Le joueur d’échecs
Stefan Zweig
Première publication en 1943
116 pages
Quatrième de couverture :
Prisonnier des nazis, Monsieur B., en dérobant un manuel d'échecs, a pu, à travers ce qui est devenu littéralement une folle passion, découvrir le moyen d'échapper à ses bourreaux. Libéré, il se retrouve plus tard sur un bateau où il est amené à disputer une ultime partie contre le champion Czentovic. Une partie à la fois envoûtante et dérisoire...
Quand ce texte paraît à Stockholm en 1943, Stefan Zweig, désespéré par la montée et les victoires du nazisme, s'est donné la mort l'année précédente au Brésil, en compagnie de sa femme. La catastrophe des années quarante lui apparaissait comme la négation de tout son travail d'homme et d'écrivain. Le joueur d'échecs est une confession à peine déguisée de cette désespérance.
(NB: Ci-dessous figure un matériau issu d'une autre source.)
@[simp] theorem lookAtWaiting_frame (s : State) :
    (lookAtWaiting s).timer = s.timer ∧ (lookAtWaiting s).store = s.store ∧ (lookAtWaiting s).arbiter = s.arbiter ∧
    (lookAtWaiting s).refresh = s.refresh ∧ (lookAtWaiting s).fills = s.fills ∧
    (lookAtWaiting s).oldestOpen = s.oldestOpen ∧ (lookAtWaiting s).links = s.links ∧
    (lookAtWaiting s).commits = s.commits ∧ (lookAtWaiting s).taps = s.taps ∧ (lookAtWaiting s).proc = s.proc ∧
    (lookAtWaiting s).tempo = s.tempo ∧ (lookAtWaiting s).oscs = s.oscs ∧ (lookAtWaiting s).scenes = s.scenes ∧
    (lookAtWaiting s).faults = s.faults ∧ (lookAtWaiting s).freeIx = s.freeIx ∧
    (lookAtWaiting s).pending = s.pending := by
  unfold lookAtWaiting
  (repeat' split) <;> simp

@[simp] theorem lookAtShortage_frame (s : State) :
    (lookAtShortage s).timer = s.timer ∧ (lookAtShortage s).store = s.store ∧
    (lookAtShortage s).arbiter = s.arbiter ∧ (lookAtShortage s).refresh = s.refresh ∧
    (lookAtShortage s).lines = s.lines ∧ (lookAtShortage s).fills = s.fills ∧
    (lookAtShortage s).oldestOpen = s.oldestOpen ∧ (lookAtShortage s).links = s.links ∧
    (lookAtShortage s).commits = s.commits ∧ (lookAtShortage s).taps = s.taps ∧ (lookAtShortage s).proc = s.proc ∧
    (lookAtShortage s).tempo = s.tempo ∧ (lookAtShortage s).oscs = s.oscs ∧ (lookAtShortage s).scenes = s.scenes ∧
    (lookAtShortage s).faults = s.faults ∧ (lookAtShortage s).freeIx = s.freeIx ∧
    (lookAtShortage s).pending = s.pending := by
  unfold lookAtShortage
  (repeat' split) <;> simp

@[simp] theorem handMuted_frame (e : Engine) (p : PeriodCount) (t : TapNo) (s : State) :
    (handMuted e p t s).timer = s.timer ∧ (handMuted e p t s).store = s.store ∧
    (handMuted e p t s).arbiter = s.arbiter ∧ (handMuted e p t s).refresh = s.refresh ∧
    (handMuted e p t s).pool = s.pool ∧ (handMuted e p t s).lines = s.lines ∧ (handMuted e p t s).fills = s.fills ∧
    (handMuted e p t s).oldestOpen = s.oldestOpen ∧ (handMuted e p t s).commits = s.commits ∧
    (handMuted e p t s).proc = s.proc ∧ (handMuted e p t s).tempo = s.tempo ∧ (handMuted e p t s).oscs = s.oscs ∧
    (handMuted e p t s).scenes = s.scenes ∧ (handMuted e p t s).port = s.port ∧
    (handMuted e p t s).notices = s.notices ∧ (handMuted e p t s).faults = s.faults ∧
    (handMuted e p t s).freeIx = s.freeIx ∧ (handMuted e p t s).pending = s.pending := by
  exact ⟨rfl, rfl, rfl, rfl, rfl, rfl, rfl, rfl, rfl, rfl, rfl, rfl, rfl, rfl, rfl, rfl, rfl, rfl⟩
Voilà quelques mois que j’entendais parler de cet auteur sans m’être jamais décidée à le découvrir, jusqu’au jour où j’ai trouvé un nombre impressionnant de ces livres cachés sur un rayon de bibliothèque. Après avoir survolé les quatrièmes de couverture, je me suis décidée pour celui-ci. Et le moins qu’on puisse dire, c’est que j’ai été séduite !
Cette nouvelle envoûtante se lit d’une traite. Zweig nous emmène avec brio jusqu’aux frontières entre le rêve et la réalité, entre l’équilibre et la folie, la résignation et l’espoir.
Les parties d’échec – car elles sont bel et bien le fil conducteur de ce roman – ne sont au début que le prétexte à une genèse des personnages, à une narration de leur passé, de leur évolution. La psychologie des personnages est extrêmement fouillée et complexe pour mon plus grand bonheur, et c’est justement par ces fréquents retours en arrière que nous parvenons à comprendre l’état d’esprit et le comportement des adversaires, et notamment M.B. et Czentovic.
La première partie de la nouvelle explique l’ascension fulgurante d’un jeune homme peu intelligent et somme toute fort banal grâce aux échecs. De l’autre côté, Zweig nous dépeint le passé sombre et rempli de désespoir de M.B., emprisonné par les nazis et enfermé pendant de longues semaines sans aucune distraction ni visite. Son seul moyen pour éviter de basculer dans la folie ? Jouer d’interminables et ininterrompues parties d’échec virtuelles contre lui-même. Oui mais rapidement, réalité et folie se rejoignent et M.B. sombre dans un univers rempli de cases noirs et blanches.
La partie qui nous est narrée à la fin de la nouvelle et qui oppose Czentovic et M.B. est l’occasion pour M.B. de se prouver qu’il n’a pas perdu la raison, que les échecs lui ont permis de survivre à la torture nazie. Une bouée de sauvetage certes, mais qui se transforme rapidement en prison, en écrin abritant une folie qui n’attend qu’une rechute pour réapparaître.
Une nouvelle magnifique, poignante et écrite dans un style très frappant.